◆ TASK DETAILS: Scan the data beneath this task and copy each line that includes "native".

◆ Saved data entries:
Start of Block
theorem collReduce_canonical {d ctx m t native k v held} : (collReduce d ctx m t native k v held).KeepsCanonical := by
  unfold collReduce
  refine and_canonical raiseFl_canonical
    (fun _a =>
      and_canonical ?_
      (fun _a =>
        and_canonical raiseFl_canonical
        (fun _a =>
          ite_canonical
          (and_canonical quantEf_canonical (fun _a => and_canonical evSend_canonical (fun _a => evRet_canonical)))
          (ite_canonical evRet_canonical
            (ite_canonical
              (and_canonical gatherOwn_canonical (fun _a => evRet_canonical))
              (and_canonical cordWrite_canonical (fun _a => evRet_canonical)))))))
  split
  · exact evRet_canonical
  · exact cordLocal_canonical

theorem collGather_canonical {d ctx m t k v} : (collGather d ctx m t k v).KeepsCanonical := by
  unfold collGather
  exact and_canonical raiseFl_canonical
    (fun _a =>
      and_canonical cordWrite_canonical (fun _a => ite_canonical evRet_canonical (and_canonical evSend_canonical (fun _a => evRet_canonical))))

theorem collBegins_canonical {s : State} (h : Canonical s) {d ctx m t native n k hs} : Canonical (collBegins d ctx m t native n k s hs).1 := by
  induction n generalizing s k hs with
  | zero => exact h
  | succ n ih =>
    unfold collBegins
    split
    · exact h
    · next hu => exact ih (fst_canonical hu (collBegin_canonical _ h))

theorem collRun_canonical {s : State} (h : Canonical s) {d a r t} : Canonical (s.collRun d a r t) := by
  unfold State.collRun
  dsimp only
  split
  · exact updChain_canonical (collBegins_canonical h)
  · exact dieCmdFault_canonical (updChain_canonical (collBegins_canonical h))
  · exact dieCmdFail_canonical (updChain_canonical (collBegins_canonical h))

theorem collStep_canonical {s : State} (h : Canonical s) {d cop} : Canonical (s.collStep d cop) := by
  unfold State.collStep
  dsimp only
  split
  · exact if_canonical h (if_canonical (collRun_canonical h) (if_canonical (dieCmdDone_canonical h) h))
  · split
    · exact h
    · refine if_canonical (dieCmdFail_canonical h) ?_
      split
      · next hu2 =>
          exact dieCmdFault_canonical (fst_canonical hu2 (rdBytes_canonical (fun _a _b => engRead_canonical) _ (updCur_canonical h)))
      · next hu2 => exact dieCmdFail_canonical (fst_canonical hu2 (rdBytes_canonical (fun _a _b => engRead_canonical) _ (updCur_canonical h)))
      · next hu2 =>
          exact if_canonical
            (collRun_canonical (fst_canonical hu2 (rdBytes_canonical (fun _a _b => engRead_canonical) _ (updCur_canonical h))))
            (dieCmdFail_canonical (fst_canonical hu2 (rdBytes_canonical (fun _a _b => engRead_canonical) _ (updCur_canonical h))))

theorem cordArrive_canonical {s : State} (h : Canonical s) {d cord} : Canonical (s.cordArrive d cord) := by
  unfold State.cordArrive
  exact if_canonical h h

theorem cordStep_canonical {s : State} (h : Canonical s) {d} : Canonical (s.cordStep d) := by
  unfold State.cordStep
  dsimp only
  split
  · have hs : ∀ c, Canonical { s with cords := c } := fun _a => of_canon h
    split
    · exact h
    · split
      · exact dieCmdFail_canonical (hs _)
      · split
        · exact hs _
        · split
          · exact dieCmdFault_canonical (hs _)
          · next hu => exact dieCmdFail_canonical (fst_canonical hu (ite_canonical collReduce_canonical collGather_canonical _ (hs _)))
          · next hu => exact updChain_canonical (fst_canonical hu (ite_canonical collReduce_canonical collGather_canonical _ (hs _)))
  · exact h

-- A step

/-- The next state, where there is one, is canonical. -/
def KeepsNext : Host.Outcome State Fault Refusal → Prop
  | .next s => Canonical s
  | _ => True

theorem next_canonical {s : State} (h : Canonical s) : KeepsNext (.next s) := h

theorem runLanes_canonical {s : State} (h : Canonical s) {i lane} : KeepsNext (runLanes i lane s) := next_canonical (lanes_canonical h)

theorem runGroups_canonical {s : State} (h : Canonical s) {i chk} {eff : State → GroupId → List ThreadId → GroupFx}
    (he : ∀ s g ts, Canonical s → Canonical (eff s g ts).1) : KeepsNext (runGroups i chk eff s) := next_canonical (perGroup_canonical h he)

theorem lanesPost_canonical {s : State} (h : Canonical s) {i lane} {post : State → List ThreadId → State}
    (hp : ∀ s ts, Canonical s → Canonical (post s ts)) : KeepsNext (.next (s.lanesThen i lane post)) := next_canonical (lanesThen_canonical h hp)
End of Block
◆ TASK RESULT:
theorem collReduce_canonical {d ctx m t native k v held} : (collReduce d ctx m t native k v held).KeepsCanonical := by
theorem collBegins_canonical {s : State} (h : Canonical s) {d ctx m t native n k hs} : Canonical (collBegins d ctx m t native n k s hs).1 := by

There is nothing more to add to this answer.